I have started discussing this topic with some people at the Swiss Association for Analytics event in March.
If you haven’t been living in a cave for the last few years, you are aware of the new buzz word in our field: Big Data. I’m not a big fan of this term. Indeed, the real challenge with high volume of diversified and (un)structured data is to make sense of them. This is why I prefer terms such as data mining and analytics. Anyway, for more information about the three “D” of Big Data, have a look at the end of this post.
My main concern about Big Data is not the term used, but its current application within industry. Although a lot is written about Big Data, I think that very few companies really use Big Data.
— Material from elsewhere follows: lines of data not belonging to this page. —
-- ==== Sys2Proof/Machine/Upd.lean ====
section
/-! DEFINITION. The UPD desk (chapter 22): sessions, verification, activation, and passing an image on. -/
namespace Sys2Proof.Machine

/-! ## Checks (Table 22.4) -/

/-- Data is moving on the module (check 8). -/
def updMoving (s : State) : Bool := dataMoving s || s.key.slots.any fun e => e.2.st = .rotating

/-- Checks 6 to 8, which activation makes too (R912, R914): the status of the first that fails. -/
def lateChecks (s : State) : Option Nat :=
  if s.upd.ownLock then some stRefusedLocked
  else if s.res.low || !s.fe.f1.good || !s.fe.f2.good then some stRefusedReserve
  else if updMoving s then some stRefusedMoving
  else none

/-- A propagation still uses the staged delta. -/
def stagedInUse (s : State) : Bool := match s.upd.sess with | some x => decide (x.phase = 4) | none => false

/-- The checks of Table 22.4 in order: the status of the first that fails. At HOLD_FLASH no bank runs, so that only a FULL
delta passes check 4, and checks 6 to 8 are not made (Table 22.6). -/
def headChecks (ws : List Word) (s : State) : Option Nat :=
  let h := headOf ws
  let rom := decide (s.md.stage = .holdFlash)
  if !headSane ws then some stIntegrity
  else if !headSigned s h then some stIntegrity
  else if !h.orders.testBit s.order then some stConflict
  else if !h.full && (rom || decide (h.base ≠ bankHash s s.upd.run)) then some stConflict
  else if sessionRuns s || stagedInUse s then some stConflict
  else if rom then none
  else lateChecks s

/-- A session starts (R909). DEDUCED (log 186, unsafe). -/
def startSession (h : ExaelHead) (src : Nat) (orig : Option (Nat × Nat)) (s : State) : State :=
  let x : Session := { head := h, src := src, rcvd := 0, ops := [], inOp := none, built := 0, ended := false, phase := 1, orig := orig }
  let s := s.onUpd fun u => { u with sess := some x, staged := none, offered := [], mask := 0, prop := none }
  raise 896 (word src) (count1 7168 (onBank s.spare (fun _ => { st := .writing }) s))

/-! ## Verification (R910, R911, R917) -/

/-- The result of a session that a neighbour started goes to ORIGMOD (R917). -/
def reportResult (x : Session) (status : Nat) (s : State) : State :=
  match x.orig with
  | none => s
  | some (orig, _) => sendTo (orig / 2) { kind := .fwResult, a := orig, b := status, c := s.modnum } s

/-- A delta fails (R910, R911): the bank is INVALID, and UPD.VERIFY_FAILED completes a UPD.FINISH with INTEGRITY. -/
def failSession (x : Session) (s : State) : State :=
  let s := finish (fun r => r.op = 0x0E04) 898 stIntegrity (word x.src) (count1 7170 (dropSession s))
  reportResult x stIntegrity s

/-- Op words arrive (R910): the session with them applied, or none where they break the delta. -/
def takeOps (x : Session) (ws : List Word) (s : State) : Option State :=
  let k := s.spare
  let s := count 7169 ws.length s
  (opWords (bankImage s s.upd.run) ws (x, (s.bankOf k).image)).map fun y =>
    onBank k (fun b => { b with image := y.2 }) (s.onUpd fun u => { u with sess := some y.1 })

/-- Offer the staged delta on a link (Table 22.5). -/
def offerOn (h : ExaelHead) (orig scope k : Nat) (s : State) : State :=
  if (s.link k).st != .active then s
  else linkSend k { kind := .offer, a := orig, b := scope, ws := (fld 3 0 orig ||| fld 5 4 scope) :: h.words } (s.onUpd fun u => { u with offered := u.offered ++ [k] })

/-- The verified image is handed on: a neighbour's session reports its result, and with SCOPE 2 offers the delta onward. -/
def passOn (x : Session) (s : State) : State :=
  let s := doIf (x.src ≠ 0) (count1 7173) (reportResult x stOk s)
  match x.orig with
  | some (orig, 2) => forAll ([0, 1, 2].filter fun k => k + 1 ≠ x.src) (offerOn x.head orig 2) s
  | _ => s

/-- R907, R911: the bank's hash ends. A match writes the trailer, and the bank is VERIFIED; at HOLD_FLASH it is booted at once
(Table 22.6). -/
def execUpdVerifyDone (s : State) : Out :=
  .next (match s.upd.sess with
    | none => s
    | some x =>
      if x.phase ≠ 2 then s
      else if !(x.ended && decide (x.rcvd = x.head.opwords) && decide (Config.sha384 (s.bankOf s.spare).image = x.head.target)) then failSession x s
      else
        let s := onBank s.spare (fun b => { b with st := .verified, head := some x.head }) s
        let s := s.onUpd fun u => { u with sess := some { x with phase := 3 }, staged := some (x.head, x.ops) }
        let s := finish (fun r => r.op = 0x0E04) 897 stOk (word x.head.fwver) s
        if s.md.stage = .holdFlash then restartRunning .update (s.onUpd fun u => { u with pref := s.spare, trial := false, newBoot := 1 })
        else passOn x s)

/-! ## Passing an image on (R916–R918) -/

/-- UPD.PROPAGATED completes UPD.PROPAGATE with the mask of the modules that reported OK or ALREADY. -/
def endPropagation (s : State) : State :=
  let m := s.upd.mask
  let s := s.onUpd fun u => { u with prop := none, sess := u.sess.map fun x => if x.phase = 4 then { x with phase := 3 } else x }
  finish (fun r => r.op = 0x0E06) 900 stOk (fld 15 0 m) s

/-- Modules of a set are all in another. -/
def covered (wanted done : Nat) : Bool := wanted &&& done == wanted

/-- Note what module `n` has reported (R918). -/
def noteModule (n : Nat) (good : Bool) (s : State) : State :=
  match s.upd.prop with
  | none => s
  | some (scope, want, done, at_) =>
    let done := done ||| 2 ^ n
    let s := s.onUpd fun u => { u with prop := some (scope, want, done, at_), mask := if good then u.mask ||| 2 ^ n else u.mask }
    if covered want done then endPropagation s else s

/-- The bank's image is the one that a header names. -/
def hasTarget (s : State) (h : ExaelHead) (k : Nat) : Bool :=
  ((s.bankOf k).st = .running || (s.bankOf k).st = .verified) && decide (bankHash s k = h.target)

/-- R917: an OFFER on a link is answered ALREADY, refused, or starts a session. -/
def execFirmwareOffer (link orig scope : Nat) (ws : List Word) (s : State) : Out :=
  .next (if 2 < link || (s.link link).st != .active || s.md.kumel != .running then s else
    let h := headOf ws
    let reply := fun (st : Nat) (already : Bool) (s : State) => linkSend link { kind := .offerAnswer, a := link, ws := [fld 15 0 st ||| flag 16 already] } s
    if hasTarget s h 0 || hasTarget s h 1 then reply stOk true s
    else match headChecks ws s with
      | some st => reply st false (raise 902 (fld 15 0 st ||| fld 18 16 (link + 1)) (count1 7174 s))
      | none => reply stOk false (startSession h (link + 1) (some (orig % 16, scope % 4)) s))

/-- The op words of a delta as DATA messages, and END. -/
def sendDelta (k : Nat) (d : ExaelHead × List Word) (s : State) : State :=
  let s := forAll (List.range ((d.2.length + 1023) / 1024)) (fun i s =>
    linkSend k { kind := .fwData, a := k, b := 1024 * i, ws := word (1024 * i) :: (d.2.drop (1024 * i)).take 1024 } s) s
  linkSend k { kind := .fwEnd, a := k, b := d.1.opwords, ws := [word d.1.opwords] } (count1 7172 s)

/-- The number of the module at the other end of a link. -/
def peerMod (s : State) (k : Nat) : Option Nat := (s.link k).peer.map (·.modnum)

/-- R916: an ANSWER. A neighbour that answers ALREADY is skipped; to one that answers OK the delta goes. DESIGN CHOICE (log 188, unsafe). -/
def execFirmwareAnswer (link status : Nat) (already : Bool) (s : State) : Out :=
  .next (if (s.link link).st != .active || !s.upd.offered.contains link then s else
    let s := s.onUpd fun u => { u with offered := u.offered.erase link }
    match s.upd.staged with
    | none => s
    | some d =>
      if already then (match peerMod s link with | some n => noteModule n true s | none => s)
      else if status = stOk then sendDelta link d s
      else s)

/-- The session that a link's neighbour feeds. -/
def linkSession (s : State) (link : Nat) : Option Session :=
  match s.upd.sess with
  | some x => if x.src = link + 1 && x.phase = 1 && (s.link link).st = .active then some x else none
  | none => none

/-- R910, R917: op words from a neighbour; words at another offset change nothing. -/
def execFirmwareData (link off : Nat) (ws : List Word) (s : State) : Out :=
  .next (match linkSession s link with
    | none => s
    | some x => if off ≠ x.rcvd then s else (takeOps x ws s).getD (failSession x (count 7169 ws.length s)))

/-- R917: END starts the verification; a count that differs from the words received fails it. -/
def execFirmwareEnd (link opwords : Nat) (s : State) : Out :=
  .next (match linkSession s link with
    | none => s
    | some x => s.onUpd fun u => { u with sess := some { x with phase := 2, ended := x.ended && decide (opwords = x.rcvd) } })

/-- R917, R918: a RESULT, at the module that UPD.PROPAGATE runs on, or on its way there (R784). -/
def execFirmwareResult (m : MsgIn) (status mod : Nat) (s : State) : Out :=
  .next (if (s.link m.link).st != .active then s
    else if m.dst = s.modnum then noteModule (mod % 16) (status = stOk) (freeCredits m.link 3 m.len s)
    else if m.dst / 2 = s.pos && s.links.partnerUp && m.link ≠ 0 then linkSend 0 { kind := .fwResult, a := m.dst, b := status, c := mod } (freeCredits m.link 3 m.len s)
    else routed m 3 { kind := .fwResult, a := m.dst, b := status, c := mod } (fun s => s) s)

/-- R918: 10 minutes. -/
def execPropagateTimeout (s : State) : Out :=
  .next (match s.upd.prop with
    | none => s
    | some (_, _, _, t) => if due (t + 600 * sec) s.clk.now then endPropagation s else s)

/-- R908: 60 s after Boot ended in Standby or Active, Kumel clears TRIAL. -/
def execTrialConfirm (s : State) : Out :=
  .next (match s.upd.bootEnd with
    | none => s
    | some t => if s.md.kumel = .running && due (t + 60 * sec) s.clk.now then s.onUpd fun u => { u with trial := false, bootEnd := none } else s)

/-! ## Commands (R919, R920) -/

/-- UPD.GET_STATUS (Table 22.9). -/
def deskUpdGetStatus (_p : Packet) (s : State) : Desk :=
  let u := s.upd
  let (ph, src, n) := match u.sess with | some x => (x.phase, x.src, x.rcvd) | none => (0, 0, 0)
  let other := if (s.bankOf s.spare).st = .verified then bankVer s s.spare else 0
  answer [fld 2 0 u.a.st.code ||| fld 6 4 u.b.st.code ||| fld 9 9 u.pref ||| flag 10 u.trial ||| fld 13 12 u.tries ||| flag 16 u.ownLock ||| fld 19 17 ph ||| fld 22 20 src,
    word n, word other, fld 15 0 u.mask] s

/-- UPD.GET_STATUS (R919). -/
def execUpdGetStatus (p : Packet) (s : State) : Out := letter 0x0E01 0 p s (deskUpdGetStatus p)

/-- UPD.BEGIN (R909). -/
def deskUpdBegin (p : Packet) (s : State) : Desk :=
  guardParam (clean (mask 6 0) (p.w 2) && decide (bits 6 0 (p.w 2) = 64)) s fun s =>
    match headChecks (p.data 1) s with
    | some st => deny st (count1 7174 s)
    | none => okay (startSession (headOf (p.data 1)) 0 none s)

/-- UPD.BEGIN (R909). -/
def execUpdBegin (p : Packet) (s : State) : Out := letterData 0x0E02 1 (bits 6 0 (p.w 2)) p s (deskUpdBegin p)

/-- The session that a door feeds. -/
def doorSession (s : State) : Option Session :=
  match s.upd.sess with | some x => if x.src = 0 && x.phase = 1 then some x else none | none => none

/-- UPD.WRITE_DELTA (R910). -/
def deskUpdWriteDelta (p : Packet) (s : State) : Desk :=
  let n := bits 11 0 (p.w 2)
  guardParam (clean (mask 11 0) (p.w 2) && decide (1 ≤ n) && decide (n ≤ 4092)) s fun s =>
    match doorSession s with
    | none => (stConflict, [word (match s.upd.sess with | some x => x.rcvd | none => 0)], s)
    | some x =>
      if (p.w 3).toNat ≠ x.rcvd then (stConflict, [word x.rcvd], s)
      else match takeOps x (p.data 2) s with
        | some t => answer [word (x.rcvd + n)] t
        | none => deny stIntegrity (failSession x (count 7169 n s))

/-- UPD.WRITE_DELTA (R910). -/
def execUpdWriteDelta (p : Packet) (s : State) : Out := letterData 0x0E03 2 (bits 11 0 (p.w 2)) p s (deskUpdWriteDelta p)

/-- UPD.FINISH (R911). -/
def deskUpdFinish (p : Packet) (s : State) : Desk :=
  match doorSession s with
  | none => deny stConflict s
  | some x => (stAccepted, [], accept p 0x0E04 0 0 (s.onUpd fun u => { u with sess := some { x with phase := 2 } }))

/-- UPD.FINISH (R911). -/
def execUpdFinish (p : Packet) (s : State) : Out := letter 0x0E04 0 p s (deskUpdFinish p)

/-- The state-write versions of the inactive bank's image overlap those of the partner (R914). -/
def dvOverlap (s : State) : Bool :=
  let (lo, hi) := match (s.bankOf s.spare).head with | some h => (h.dvmin, h.dvmax) | none => (Config.factoryDv.1.toNat, Config.factoryDv.2.toNat)
  match (s.link 0).peer with
  | some b => decide (max lo b.dvmin ≤ min hi b.dvmax)
  | none => true

/-- The selection record is written: PREF the new bank, TRIAL set, TRIES 2 (R914). -/
def selectBank (s : State) : State := count1 7171 (s.onUpd fun u => { u with pref := s.spare, trial := true, tries := 2, newBoot := 1 })

/-- UPD.ACTIVATE (R914). -/
def deskUpdActivate (p : Packet) (s : State) : Desk :=
  let force := bit 0 (p.w 2)
  guardParam (clean (mask 0 0) (p.w 2) && decide (p.w 3 = if force then 0x00004824 else 0)) s fun s =>
  check (decide ((s.bankOf s.spare).st = .verified)) stNotFound s fun s =>
    match lateChecks s with
    | some st => deny st s
    | none =>
      check (!s.links.partnerUp || dvOverlap s) stConflict s fun s =>
        if s.md.mode != .active then okay (restartRunning .update (selectBank s))
        else if s.pair.paired then deny stConflict s
        else if !force then deny stRefusedMode s
        else
          let s := (selectBank s).onMd fun m => { m with restartReq := some (p.door, p.tag), restartWait := true, admitStop := true }
          (stAccepted, [], forcedProgress (closeHosts s))

/-- UPD.ACTIVATE (R914). -/
def execUpdActivate (p : Packet) (s : State) : Out := letter 0x0E05 2 p s (deskUpdActivate p)

/-- The modules that can be reached, but for this one. -/
def otherModules (s : State) : Nat :=
  let near := reachOf s 1 ||| reachOf s 2
  let far := if s.links.partnerUp then 2 ^ (2 * s.pos + 1 - s.bay.bay) ||| reachOf s 3 ||| reachOf s 4 else 0
  let m := (near ||| far) % 65536
  if m.testBit s.modnum then m - 2 ^ s.modnum else m

/-- UPD.PROPAGATE (R916, R918). -/
def deskUpdPropagate (p : Packet) (s : State) : Desk :=
  let scope := bits 1 0 (p.w 2)
  guardParam (clean (mask 1 0) (p.w 2) && (decide (scope = 1) || decide (scope = 2))) s fun s =>
    match s.upd.sess, s.upd.staged with
    | some x, some d =>
      if x.phase ≠ 3 then deny stConflict s
      else
        let want := if scope = 1 then (if s.links.partnerUp then 2 ^ (2 * s.pos + 1 - s.bay.bay) else 0) else otherModules s
        let s := accept p 0x0E06 0 0 (s.onUpd fun u =>
          { u with sess := some { x with phase := 4 }, prop := some (scope, want, 0, s.clk.now), mask := 2 ^ s.modnum, offered := [] })
        let s := forAll (if scope = 1 then [0] else [0, 1, 2]) (offerOn d.1 s.modnum scope) s
        (stAccepted, [], if want = 0 then endPropagation s else s)
    | _, _ => deny stConflict s

/-- UPD.PROPAGATE (R916). -/
def execUpdPropagate (p : Packet) (s : State) : Out := letter 0x0E06 1 p s (deskUpdPropagate p)

/-- UPD.SET_OWNER_LOCK (R920). -/
def deskUpdSetOwnerLock (p : Packet) (s : State) : Desk :=
  let on := bit 0 (p.w 2)
  guardParam (clean (mask 0 0) (p.w 2) && (on || decide (p.w 3 = 0x00004824))) s fun s => okay (s.onUpd fun u => { u with ownLock := on })

/-- UPD.SET_OWNER_LOCK (R920). -/
def execUpdSetOwnerLock (p : Packet) (s : State) : Out := letter 0x0E07 2 p s (deskUpdSetOwnerLock p)

/-- UPD.ABORT (R913). A neighbour's session that ends so reports nothing. -/
def deskUpdAbort (_p : Packet) (s : State) : Desk := check (sessionRuns s) stNotFound s fun s => okay (abortUpd 1 s)

/-- UPD.ABORT (R913). -/
def execUpdAbort (p : Packet) (s : State) : Out := letter 0x0E08 0 p s (deskUpdAbort p)

end Sys2Proof.Machine
end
Of course, analytical competitors are fully using and benefiting from Big Data: companies such as LinkedIn, Facebook, Twitter, Google, Amazon, etc. Most of them are both part of it and use it. Although huge, these companies only represent a small percentage of all industries using analytics.
At least in Europe, most companies are not yet at the level of Big Data. Most of these companies (whether medium or large) are yet working on data quality and business intelligence (reporting). Some of them are just starting to use data mining. It is already challenging enough for these companies to leverage structured data. Don’t get me wrong: I’m not against Big Data. However, I think companies should not start Big Data projects by taking data (noise?) from any possible sources, just because some key players have Big Data projects (with data they generated, for example). In conclusion, I think that the term is badly chosen and the discussion level is far above reasonable, compared to the real use by the industry. But wait, I just added to the discussion with this post…damned!